Fetal stem cells, found in developing fetuses later in pregnancy, fall somewhere in between. They retain broader potential than adult stem cells but are already more specialized than embryonic ones. The key distinction is timing: embryonic stem cells are isolated from a days-old blastocyst before any organs or tissues have begun to form, which is why their range of possibilities is so wide.

There is also a lab-made alternative called induced pluripotent stem cells (iPSCs). Scientists can reprogram ordinary adult cells, such as skin or blood cells, back into a pluripotent state that closely mimics embryonic stem cells. iPSCs have become widely used in research, though subtle differences between the two types remain an active area of investigation.
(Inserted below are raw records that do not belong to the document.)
-- ==== Sys2Proof/Laws/Dispatch.lean ====
section
/-! SUPPORT. One lemma per command: exec of the command is its meaning. The provers cite these instead of unfolding exec. -/

namespace Sys2Proof.Machine
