theorem writeWlogPtr_keeps : ∀ (s : State) (p i : ℕ) (v : Word),
  Inv s → Inv (writeWlogPtr s p i v) := by
  intros
  unfold writeWlogPtr
  repeat' first
    | with_reducible assumption
    | (extract_lets +onlyGivenNames x; refine (fun (_ : Inv x) => ?_) ?_; clear_value x; rotate_left; subst x)
    | (extract_lets +onlyGivenNames x; clear_value x)
    | with_reducible apply State.putF_keeps
    | with_reducible apply State.putB_keeps
    | with_reducible apply updI_keeps
    | split

theorem execWriteLogHeadWrite_keeps : ∀ (r : Requester) (p : Fin 16) (i : Fin 64) (v : Word) (s : State),
  Inv s → OutOk (execWriteLogHeadWrite r p i v s) := by
  intros
  unfold execWriteLogHeadWrite
  repeat' first
    | with_reducible assumption
    | extract_lets +onlyGivenNames x
    | with_reducible apply writeWlogPtr_keeps
    | split
    | with_reducible apply outOk_next

theorem writeWlogBase_keeps : ∀ (s : State) (p i : ℕ) (v : Word),
  Inv s → Inv (writeWlogBase s p i v) := by
  intros
  unfold writeWlogBase
  repeat' first
    | with_reducible assumption
    | (extract_lets +onlyGivenNames x; refine (fun (_ : Inv x) => ?_) ?_; clear_value x; rotate_left; subst x)
    | (extract_lets +onlyGivenNames x; clear_value x)
    | extract_lets +onlyGivenNames x
    | with_reducible apply State.putR_keeps
    | with_reducible apply updI_keeps
    | with_reducible apply State.putF_keeps
    | split

end Sys2Proof.Machine
end

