-- ==== Sys2Proof/Laws/KeepsDispatch.lean ====
section
/-! SUPPORT. The invariant under the definitions of Machine/Dispatch.lean. -/

namespace Sys2Proof.Machine

set_option linter.all false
Where Embryonic Stem Cells Are Being Used

The main areas of active clinical testing involve eye diseases, nervous system conditions, and cancer. The first embryonic stem cell product ever cleared for a clinical trial in the United States targeted spinal cord injury. Geron Corporation developed a treatment based on nerve-supporting cells derived from embryonic stem cells, and a phase I trial launched in 2010.

Eye diseases have become the most common target. At least 21 products aimed at conditions like dry age-related macular degeneration and Stargardt macular dystrophy have entered clinical trials. In these procedures, researchers grow retinal pigment cells from embryonic stem cells and transplant them into the back of the eye. Some patients in early trials gained measurable improvements in vision, with one Korean study reporting gains of up to 19 letters on an eye chart at the one-year mark. The eye was an appealing starting point because it requires a relatively small number of transplanted cells and is partially shielded from immune rejection.
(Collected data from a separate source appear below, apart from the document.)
-- ==== Sys2Proof/Tests/Slice0.lean ====
section
/-! SUPPORT. Tests of the model: the checks of well-formedness, values the specification prints, single steps on small states, and for each
statement of Certificates/Slice0/Obligations.lean states and operands that meet its hypotheses together. -/

namespace Sys2Proof.Tests

open Sys2Proof.Machine

-- one kernel evaluation at a time: each of them holds much memory
set_option Elab.async false

/-! ### A small machine -/

/-- A tagged capability of the whole space without CTRL and WORLD, cursor `c`. -/
def cap (c : Word) : GReg := ⟨capPack 0xAFF 0 47 0 0x1FFFF c, true⟩

/-- The same with CTRL. -/
def capCtrl (c : Word) : GReg := ⟨capPack 0xBFF 0 47 0 0x1FFFF c, true⟩

/-- The units put in service. -/
def serve (us : List Nat) (s : State) : State := us.foldl (fun s u => s.putF (rUnitState u) UnitState.state 4) s

/-- Core 0, its tile, slice, sheaf, an engine stop, the system stop and a memory channel in service, 16 GiB of memory, thread 0 running at
0x1000 and base camp up. -/
def base : State :=
  let s := serve [coreUid 0, tileUid 0, sliceUid 0, tileFabUid 0, sheafUid 0, esUid 0, ssUid 0, ssUid 1, mcUid 0] State.reset
  let s := (s.putR (rBcDramRgn 0) (setFld (setFld 0 BcDramRgn.valid 1) BcDramRgn.size 16)).putF rBcMemInit BcMemInit.limit_gib 16
  let s := s.putR (rBcVcoreMap 0) (setFld (setFld (setFld 0 BcVcoreMap.valid 1) BcVcoreMap.bound 1) BcVcoreMap.phys_unit (coreUid 0))
  let s := s.putF (rMcProt (mcUid 0)) McProt.mode 0
  let s := { s with mgmt := { s.mgmt with bcA := .active } }
  updT s 0 (fun x => { x with run := .running, pcc := cap 0x1000 })

/-- `base` with general registers of thread 0 set. -/
def withRegs (rs : List (RegNo × GReg)) : State := updT base 0 (fun x => rs.foldl (fun x e => x.setGreg e.1 e.2) x)

def int (n : Word) : GReg := GReg.ofInt n

/-- A value with its tag in memory. -/
def putGran (s : State) (pa : Nat) (g : GReg) : State := setTag (writeBytes s pa (toBytes 16 g.data.toNat)) pa g.tag

def holds {α : Type} (o : Option α) (p : α → Bool) : Bool :=
  match o with
  | some a => p a
  | none => false

def goes {ε α : Type} (o : Except ε α) (p : α → Bool) : Bool :=
  match o with
  | .ok a => p a
  | .error _ => false

/-- What `exec` leads to. -/
def after (c : Instr) (s : State) (p : State → Bool) : Bool :=
  match exec c s with
  | .next z => p z
  | _ => false

/-- A capability in x8, 5 in x9, 7 in x10. -/
def ra : State := withRegs [(8, cap 0x2000), (9, int 5), (10, int 7)]

/-! ### The statements about instructions -/

/-- A command waits; and the queue is empty. -/
theorem witness_step : ({ base with pending := [.fenceFull 0, .isync 0] }).pending = .fenceFull 0 :: [.isync 0] ∧ base.pending = [] := by
  decide +kernel

/-- StepKeepsTheInvariant: a state with memory, tags and registers listed. -/
theorem witness_invariant : Inv (putGran base 0x3000 (cap 5)) :=
  ⟨by decide +kernel, by decide +kernel, by decide +kernel, by decide +kernel⟩

/-- NoDerivationWidens: each kind of derivation of a tagged, well-formed capability, and a move of an untagged one. -/
theorem witness_derivation :
    (cap 0x2000).tag = true ∧ capWf (cap 0x2000) = true ∧
    goes (moveOp false (cap 0x2000) 0x2008) (fun g => g.tag) = true ∧ goes (boundOp false (cap 0x2000) 4096 true false) (fun g => g.tag) = true ∧
    (setPerms (cap 0x2000) (capPerms (cap 0x2000) &&& 3)).tag = true ∧ goes (sealOp false (cap 0x2000) (cap 9)) (fun g => g.tag) = true ∧
    goes (openOp false (setOtype (cap 0x2000) 9) (cap 9)) (fun g => g.tag) = true ∧
    goes (moveOp false { cap 0x2000 with tag := false } 0) (fun g => !g.tag) = true := by decide +kernel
Beyond direct therapies, embryonic stem cells serve as a foundational research tool. Scientists use them to model diseases in a dish, study the earliest stages of human development, and screen potential drugs before testing them in people. Disease-specific lines derived from embryos identified through preimplantation genetic testing offer a window into conditions like cystic fibrosis or Huntington’s disease at the cellular level, long before symptoms would appear in a person.